C) « L'avènement de la qualité » dans les écrits géographiques

Chapitre 2 : Interactionnisme des acteurs et complexité spatiale

C) Les « étiquettes spatiales » 117 , les rôles sans personnages

Qui sont-elles ? Existe-t-il vraiment des rôles sans personnages ? La réalité est bien plus complexe. Derrière chaque acteur se cachent des personnalités qui sont spatialisées. Mais quelquefois les marionnettes ont plus de poids que les marionnettistes et les espaces construit par des acteurs peuvent être ces marionnettes. Deux grands acteurs apparaissent comme immatériels, un peu comme des avatars, des icônes sans avoir de formes physiques réelles, simplement des mots pour être désignés même si des individus et des espaces géographiques sont derrière ces constructions d'images.

1) Bordeaux et son image, un rôle narcissique

Bordeaux, capitale mondiale du vin... mais pas seulement. Bordeaux peut être vue comme un objet urbain, une ville, une agglomération qui serait un pôle pour le monde du vin. Mais Bordeaux est avant tout une image, en quelque sorte un label qui permet d'identifier un produit lié à la ville elle-même (et ses fonctions portuaires qui la placèrent au centre du système de production pendant des siècles, fonctions mythiques à l'heure actuelle...). Bordeaux, nom de ville, nom de vin... l'alliance se fait comme un automatisme, comme une vérité vraie, comme une tautologie. Bordeaux est, également, une appellation... qui se retrouve à l'échelle du département de la Gironde. Même à Sainte-Foy-La-Grande, les producteurs font du bordeaux. Le nom (donné par des acteurs intentionnellement pour donner du poids à leurs actions) devient, finalement, un acteur, grâce à sa simple renommée internationale. Ce générique permet la reconnaissance d'un produit associé immédiatement à un vin, un vin de qualité. Mais tous les bordeaux ne sont pas de cet ordre, bien au contraire, et pourtant bénéficient de cette image positive.

117 Cette expression fait allusion à des dénominations géographiques qui favorisent des actions (humaines) donc intentionnelles, se regroupant derrière des grands découpages matériels ou cognitifs.

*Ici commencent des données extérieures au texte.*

-- ==== Sys2Proof/Proofs/Reset.lean ====
section
/-! PROOFS. What each register reads after power-up and after `rst` (10_state.md R27). Power-up is the case of `rst` asserted in
the reset state, so the values are read off `assertReset` alone. -/

namespace Sys2Proof.Machine

/-! ### After power-up -/

@[simp] theorem reset_wave : ∀ r : Reg, State.reset.wave r = [] := by decide

@[simp] theorem reset_slot (r : Reg) (k : Slot) : State.reset.slot r k = ⟨0, 0⟩ := by
  simp [State.slot, State.grid, State.reset]

@[simp] theorem reset_frame (r : Reg) : State.reset.frame r = 0 := by
  simp [State.frame, State.reset]

/-! ### After `rst` -/

/-- The reset state is what `rst` leaves of it. -/
@[simp] theorem assertReset_reset : State.reset.assertReset = State.reset := rfl

@[simp] theorem assertReset_wave (st : State) (r : Reg) : st.assertReset.wave r = [] := reset_wave r
@[simp] theorem assertReset_slot (st : State) (r : Reg) (k : Slot) : st.assertReset.slot r k = ⟨0, 0⟩ := reset_slot r k
@[simp] theorem assertReset_frame (st : State) (r : Reg) : st.assertReset.frame r = 0 := reset_frame r

/-- A state after power-up or after `rst` is in either case what `rst` leaves of some state. -/
theorem eq_reset_or_assertReset_iff (t : State) :
    (t = State.reset ∨ ∃ s : State, t = s.assertReset) ↔ ∃ s : State, t = s.assertReset := by
  refine or_iff_right_of_imp fun powerUp => ?_
  exact ⟨State.reset, powerUp.trans assertReset_reset.symm⟩

/-- Settles O15: of every state that `rst` leaves, each register and port is read by its own lemma. -/
theorem resetValues : Obligations.ResetValues := by
  intro t fromReset
  obtain ⟨s, rfl⟩ := (eq_reset_or_assertReset_iff t).mp fromReset
  exact ⟨fun r => by rw [assertReset_wave, List.length_nil], assertReset_slot s, assertReset_frame s,
    assertReset_nvar s, assertReset_err s, assertReset_ecmd s, assertReset_cmd s, assertReset_rsp s⟩

end Sys2Proof.Machine
end

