-- ==== Sys2Proof/Proofs/Responses.lean ====
section
/-! PROOFS. One response for each packet (30_encoding.md R55). Every way a command can end, completing or raising a fault, sends
one response, and no update before it touches a port. -/

namespace Sys2Proof.Machine

/-- The outcome is a next state that keeps the packets waiting in `s` and sends one response after those of `s`. -/
def RespondsOnce (s : State) (o : Result) : Prop := ∃ t r, o = .next t ∧ t.cmd = s.cmd ∧ t.rsp = s.rsp ++ [r]

section
variable {s : State}

/-- Completing after updates that leave the ports alone. -/
theorem respondsOnce_complete {u : State} {data : List Beat} (cmd : u.cmd = s.cmd) (rsp : u.rsp = s.rsp) :
    RespondsOnce s (.next (u.complete data)) :=
  ⟨_, _, rfl, cmd, by rw [complete_rsp, rsp]⟩

theorem respondsOnce_raise (c : Cause) (word : CmdWord) : RespondsOnce s (.next (s.raise c word)) :=
  ⟨_, _, rfl, raise_cmd s c word, raise_rsp s c word⟩

/-- A command that consumes a Waveform responds once if it does so after the length check. -/
theorem respondsOnce_withWaveform {src : Reg} {word : CmdWord} {go : List Sample → Result}
    (passed : ∀ x, RespondsOnce s (go x)) : RespondsOnce s (withWaveform s src word go) := by
  by_cases h : (s.wave src).length = 64
  · rw [withWaveform_of_length s src word go h]
    exact passed _
  · rw [withWaveform_of_not_length s src word go h]
    exact respondsOnce_raise _ _

end

/-! ### The commands with a check of their own -/

theorem execNoise_respondsOnce (d src : Reg) (s : State) : RespondsOnce s (execNoise d src s) := by
  refine respondsOnce_withWaveform fun x => ?_
  by_cases usable : nvarUsable s.nvar = true
  · rw [if_pos usable]
    exact respondsOnce_complete rfl rfl
  · rw [if_neg usable]
    exact respondsOnce_raise _ _

theorem execWpush_respondsOnce (d : Reg) (x : Sample) (s : State) : RespondsOnce s (execWpush d x s) := by
  unfold execWpush
  split
  case isTrue full => exact respondsOnce_raise _ _
  case isFalse room => exact respondsOnce_complete (setWave_cmd ..) (setWave_rsp ..)

theorem execCrd_respondsOnce (n : Csr) (s : State) : RespondsOnce s (execCrd n s) := by
  unfold execCrd
  cases s.csr n with
  | some v => exact respondsOnce_complete rfl rfl
  | none => exact respondsOnce_raise _ _

theorem execCwr_respondsOnce (n : Csr) (v : BitVec 64) (s : State) : RespondsOnce s (execCwr n v s) := by
  unfold execCwr
  split
  case isTrue readOnly => exact respondsOnce_raise _ _
  case isFalse writable => exact respondsOnce_complete (setNvar_cmd ..) (setNvar_rsp ..)

/-! ### Every command and every step -/

/-- Every command responds once; the commands without a check stand together by what they write. -/
theorem exec_respondsOnce (i : Instr) (s : State) : RespondsOnce s (exec i s) := by
  cases i with
  | noise d src => exact execNoise_respondsOnce d src s
  | wpush d x => exact execWpush_respondsOnce d x s
  | crd n => exact execCrd_respondsOnce n s
  | cwr n v => exact execCwr_respondsOnce n v s
  | fft | ifft =>
    exact respondsOnce_withWaveform fun x => respondsOnce_complete (setWave_cmd ..) (setWave_rsp ..)
  | extr => exact respondsOnce_withWaveform fun x => respondsOnce_complete (setGrid_cmd ..) (setGrid_rsp ..)
  | proj | wclr => exact respondsOnce_complete (setWave_cmd ..) (setWave_rsp ..)
  | mod | gwr => exact respondsOnce_complete (setSlot_cmd ..) (setSlot_rsp ..)
  | modv => exact respondsOnce_complete (setGrid_cmd ..) (setGrid_rsp ..)
  | dem | demv | sld => exact respondsOnce_complete (setFrame_cmd ..) (setFrame_rsp ..)
  | wout | grd | srd => exact respondsOnce_complete rfl rfl

/-- A step with a packet waiting responds once to the state without that packet, accepted or not. -/
theorem step_respondsOnce {s : State} {p : CmdPacket} {rest : List CmdPacket} (head : s.cmd = p :: rest) :
    RespondsOnce (s.takePacket rest) (step s) := by
  obtain ⟨i, -, ran⟩ | ⟨why, -, raised⟩ := step_of_packet s p rest head
  · rw [ran]
    exact exec_respondsOnce i _
  · rw [raised]
    exact respondsOnce_raise _ _

/-- Settles O12: `takePacket` takes the head packet alone, and a step with none changes nothing. -/
theorem oneResponseForEachPacket : Obligations.OneResponseForEachPacket := by
  constructor
  · intro s p rest head
    obtain ⟨t, r, stepped, cmd, rsp⟩ := step_respondsOnce head
    exact ⟨t, r, stepped, cmd.trans (takePacket_cmd ..), by rw [rsp, takePacket_rsp]⟩
  · intro s t idle stepped
    rw [step_of_idle s idle] at stepped
    cases stepped
    rfl

end Sys2Proof.Machine
end

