-- ==== Sys2Proof/Proofs/System.lean ====
section
/-! PROOFS. The system commands `CRD` and `CWR` (46_system.md R107, R108): their packets, what each CSR number reads, and the
one register that a CSR number writes. -/

namespace Sys2Proof

/-! ### The words and the payload of a CSR command (30_encoding.md R48, R51, R56) -/

/-- A word of a row whose one operand is a CSR number is its opcode and that number, and nothing else: the row keeps all four
bits of `idx`. -/
theorem csrWord_iff (w : CmdWord) (op : BitVec 8) (n : Csr) :
    (w &&& 0xFFF0FFFF = packWord op 0 0 0 0 ∧ csrOf w = n) ↔ w.toNat = op.toNat * 2 ^ 24 + n.toNat * 2 ^ 16 := by
  have row : w &&& 0xFFF0FFFF = packWord op 0 0 0 0 ↔
      opcodeOf w = op ∧ w.extractLsb' 22 2 = 0#2 ∧ w.extractLsb' 20 2 = 0#2 ∧ immOf w = 0#16 := by
    refine (and_packWord_eq_iff w (.allOnes 8) op (.allOnes 2) 0#2 (.allOnes 2) 0#2 0#4 0#4 (.allOnes 16) 0#16).trans ?_
    simp only [BitVec.and_allOnes, BitVec.and_zero, true_and]
  rw [row, opcodeOf_eq_iff, rdField_eq_zero_iff, rsField_eq_zero_iff, immOf_eq_iff, csrOf_eq_iff, BitVec.toNat_zero]
  omega

/-- One beat is the payload of `CWR`: the value to write. -/
theorem payloadValue_eq_iff (b : List Beat) (v : BitVec 64) : (b.length = 1 ∧ b.getD 0 0 = v) ↔ b = [v] := by
  constructor
  · rintro ⟨oneBeat, rfl⟩
    obtain ⟨value, rfl⟩ := List.length_eq_one_iff.mp oneBeat
    rfl
  · rintro rfl
    exact ⟨rfl, rfl⟩

end Sys2Proof

namespace Sys2Proof.Machine

/-! ### The packets of the two commands -/

theorem crd_encodedAs (n : Csr) : EncodedAs (0x60000000 + n.toNat * 2 ^ 16) [] (.crd n) := by
  refine encodedAs_of_row (by omega) (fun p => ?_) (csrWord_iff · 0x60 n)
  simp [decodePacket_eq_command_iff_row, opcodeMap, Row.selects, packWord]

theorem cwr_encodedAs (n : Csr) (v : BitVec 64) : EncodedAs (0x61000000 + n.toNat * 2 ^ 16) [v] (.cwr n v) := by
  refine encodedAs_of_payloadRow (by omega) (fun p => ?_) (csrWord_iff · 0x61 n) (payloadValue_eq_iff · v)
  simp [decodePacket_eq_command_iff_row, opcodeMap, Row.selects, packWord]

/-! ### The register of a CSR number (10_state.md R19) -/

section
variable (s : State) {n : Csr}

theorem csr_of_assigned (assigned : n.toNat ≤ 2) :
    s.csr n = some (if n = 0 then s.nvar else if n = 1 then s.err else s.ecmd) := by
  have number : n = 0 ∨ n = 1 ∨ n = 2 := by bv_omega
  obtain rfl | rfl | rfl := number <;> rfl

theorem csr_of_unassigned (unassigned : 2 < n.toNat) : s.csr n = none := by
  obtain ⟨k, number⟩ := Nat.exists_eq_add_of_le' unassigned
  simp only [State.csr, number]

end

/-! ### Reading -/

section
variable {s : State} {n : Csr}

theorem exec_crd_of_some {v : BitVec 64} (register : s.csr n = some v) : exec (.crd n) s = .next (s.complete [v]) := by
  simp only [exec, execCrd, register]

theorem exec_crd_of_none (noRegister : s.csr n = none) :
    exec (.crd n) s = .next (s.raise .illegalCommand (encodeWord (.crd n))) := by
  simp only [exec, execCrd, noRegister]

end

/-- Settles O55: a CSR number up to 2 names a register, whose value is the answer, and every number above names none. -/
theorem crdReadsARegisterOrRaisesIllegalCommand : Obligations.CrdReadsARegisterOrRaisesIllegalCommand := by
  intro n
  refine ⟨crd_encodedAs n, fun s => ⟨fun assigned => ?_, fun unassigned => ?_⟩⟩
  · exact ⟨_, exec_crd_of_some (csr_of_assigned s assigned), complete_only_spec s (by simp)⟩
  · exact ⟨_, exec_crd_of_none (csr_of_unassigned s unassigned), raise_spec s .illegalCommand _⟩

/-! ### Writing -/

theorem exec_cwr_nvar (v : BitVec 64) (s : State) : exec (.cwr 0 v) s = .next ((s.setNvar v).complete []) := rfl

theorem exec_cwr_of_not_nvar {n : Csr} (v : BitVec 64) (s : State) (notNvar : n ≠ 0) :
    exec (.cwr n v) s = .next (s.raise .illegalCommand (encodeWord (.cwr n v))) := if_pos notNvar

/-- What writing `NVAR` and completing leaves: `NVAR` reads the value, and every other register is kept. -/
theorem setNvar_complete_spec (s : State) (v : BitVec 64) :
    let t := (s.setNvar v).complete []
    t.nvar = v ∧ FilesKept s t [] [] [] ∧ t.noisePos = s.noisePos ∧ t.cmd = s.cmd ∧ Completed s t [] :=
  ⟨rfl, ⟨fun _ _ => rfl, fun _ _ => rfl, fun _ _ => rfl⟩, rfl, rfl, ⟨rfl, rfl, complete_spec (s.setNvar v) [] (by decide)⟩⟩

/-- Settles O56: number 0 writes `NVAR` with the payload, unjudged, and every other number is refused before anything is
written. -/
theorem cwrWritesTheVarianceOrRaisesIllegalCommand : Obligations.CwrWritesTheVarianceOrRaisesIllegalCommand := by
  intro n v
  refine ⟨cwr_encodedAs n v, fun s => ⟨?_, fun notNvar => ?_⟩⟩
  · rintro rfl
    exact ⟨_, exec_cwr_nvar v s, setNvar_complete_spec s v⟩
  · exact ⟨_, exec_cwr_of_not_nvar v s notNvar, raise_spec s .illegalCommand _⟩

end Sys2Proof.Machine
end

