theorem ifft64_error {k : Nat} {b : Sample} (output : (ifft64 x)[k]? = some b) :
    finiteSample b = true ∧ ‖complexOf b - exactInverse x k‖ ≤ 256 * (roundoff * m) + 512 * halfUnit := by
  have full' : (x.map conj).length = 64 := (List.length_map _).trans full
  have within' : ∀ a ∈ x.map conj, Within m a := by
    intro a inConjugated
    obtain ⟨a', inInput, rfl⟩ := List.mem_map.mp inConjugated
    exact within_conj (within a' inInput)
  have nonneg := bound_nonneg full within
  have error := levelError_nonneg nonneg
  have errorSmall := levelError_le nonneg
  have halfPos := halfUnit_pos
  have relative := mul_le_mul_of_nonneg_right roundoff_le error
  have expand := levelError_two_mul m
  rw [ifft64_getElem?] at output
  obtain ⟨c, transformed, rfl⟩ := Option.map_eq_some_iff.mp output
  obtain ⟨finite, size, close⟩ := fft64_tracks full' within' inRange transformed
  push_cast at close
  have magnitude : ‖complexOf (conj c)‖ ≤ 128 * m + 384 * levelError (2 * m) := by
    rw [complexOf_conj, RCLike.norm_conj]
    exact (norm_le_of_close size close).trans (by linarith)
  obtain ⟨finite', quotient⟩ := cdiv64_error ((finiteSample_conj c).trans finite) magnitude (by linarith)
  refine ⟨finite', ?_⟩
  have divided : ‖complexOf (conj c) / 64 - exactInverse x k‖ ≤ 6 * levelError (2 * m) := by
    rw [exactInverse_eq_conj, complexOf_conj, ← sub_div, ← map_sub, norm_div, RCLike.norm_conj]
    norm_num
    linarith
  have distribute : roundoff * ((128 * m + 384 * levelError (2 * m)) / 64) = 2 * (roundoff * m) + 6 * (roundoff * levelError (2 * m)) := by
    ring
  have triangle := norm_sub_le_norm_sub_add_norm_sub (complexOf (cdiv64 (conj c))) (complexOf (conj c) / 64) (exactInverse x k)
  linarith

end

/-! ### The exact transforms are inverse to each other -/

theorem exactTw_mul (n a k : Nat) : exactTw n (a * k) = exactTw n a ^ k := by
  rw [exactTw, exactTw, ← Complex.exp_nat_mul]
  push_cast
  ring_nf

/-- The factors of one turn are different. -/
theorem exactTw_six_injective {a b : Nat} (small : a < 64) (small' : b < 64) (same : exactTw 6 a = exactTw 6 b) : a = b := by
  obtain ⟨turns, angle⟩ := Complex.exp_eq_exp_iff_exists_int.mp same
  have pi : (Real.pi : ℂ) ≠ 0 := Complex.ofReal_ne_zero.mpr Real.pi_ne_zero
  have angle' : (b : ℂ) = a + 64 * turns := by
    have imaginary := Complex.I_ne_zero
    field_simp at angle
    linear_combination angle
  have angle'' : (b : ℤ) = a + 64 * turns := by exact_mod_cast angle'
  omega

/-- Two different rows of factors are orthogonal. -/
theorem sum_exactTw_mul_conj {a b : Nat} (small : a < 64) (small' : b < 64) :
    ∑ k ∈ Finset.range 64, exactTw 6 (a * k) * starRingEnd ℂ (exactTw 6 (b * k)) = if a = b then 64 else 0 := by
  have wholeTurn (c : Nat) : exactTw 6 c ^ 64 = 1 := by rw [← exactTw_mul]; exact exactTw_turn 6 c
  have unit (c : Nat) : starRingEnd ℂ (exactTw 6 c) * exactTw 6 c = 1 := by
    rw [Complex.conj_mul', norm_exactTw]
    norm_num
  have powers (k : Nat) : exactTw 6 (a * k) * starRingEnd ℂ (exactTw 6 (b * k)) =
      (exactTw 6 a * starRingEnd ℂ (exactTw 6 b)) ^ k := by
    rw [exactTw_mul, exactTw_mul, map_pow, mul_pow]
  simp only [powers]
  split
  case isTrue same =>
    subst same
    rw [mul_comm, unit]
    simp
  case isFalse different =>
    have notOne : exactTw 6 a * starRingEnd ℂ (exactTw 6 b) ≠ 1 := fun one =>
      different (exactTw_six_injective small small' (by rw [← mul_one (exactTw 6 a), ← unit b, ← mul_assoc, one, one_mul]))
    rw [geom_sum_eq notOne, mul_pow, ← map_pow, wholeTurn, wholeTurn, map_one, mul_one, sub_self, zero_div]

Pourquoi avancer l'hypothèse que le nom de Bordeaux est un acteur à part entière ? Ce n'est pas simplement un positionnement heuristique. Certes, ç'en est un. La géographie peut étudier les représentations. Un nom posé sur des millions de bouteilles chaque année ne passe pas inaperçu... il représente quelque chose en terme de spatialité. Bordeaux est autant une ville qu'un vin118. Les différents acteurs (producteurs, courtiers, négociants...) par l'intermédiaire du CIVB ont choisi de sceller leurs bouteilles et/ou leurs cartons d'un « B » majuscule couleur bordeaux. Ce signe distinctif n'est pas obligatoire mais vivement recommandé. D'après le directeur du CIVB, seule une petite majorité respecte cette signalétique, surtout pour les petits vins. Comme le reconnaît un propriétaire d'un Grand Cru Classé à Saint-Emilion, « les vins qui se vendent

chers n'ont pas besoin de mettre un grand B, les amateurs savent que c'est du Bordeaux »119. « Il

y a la moitié qui l'utilise. Euh non même pas, la moitié c'est juste « Bordeaux », le grand sigle on encourage les gens à l'utiliser. Mais s'ils ne veulent pas mettre le sigle, ils peuvent mettre bordeaux en toutes lettres, (il tousse), mais c'est un bon exemple. Ça fait 5 ans que l'on dit qu'il faut que toutes les bouteilles portent le nom de bordeaux. Bon alors, il y a celles de l'appellation

Bordeaux et en dehors de ça, la moitié à peu près qui font allusion à Bordeaux. »120. Mais ce

signe reflète bien l'importance de l'avatar Bordeaux.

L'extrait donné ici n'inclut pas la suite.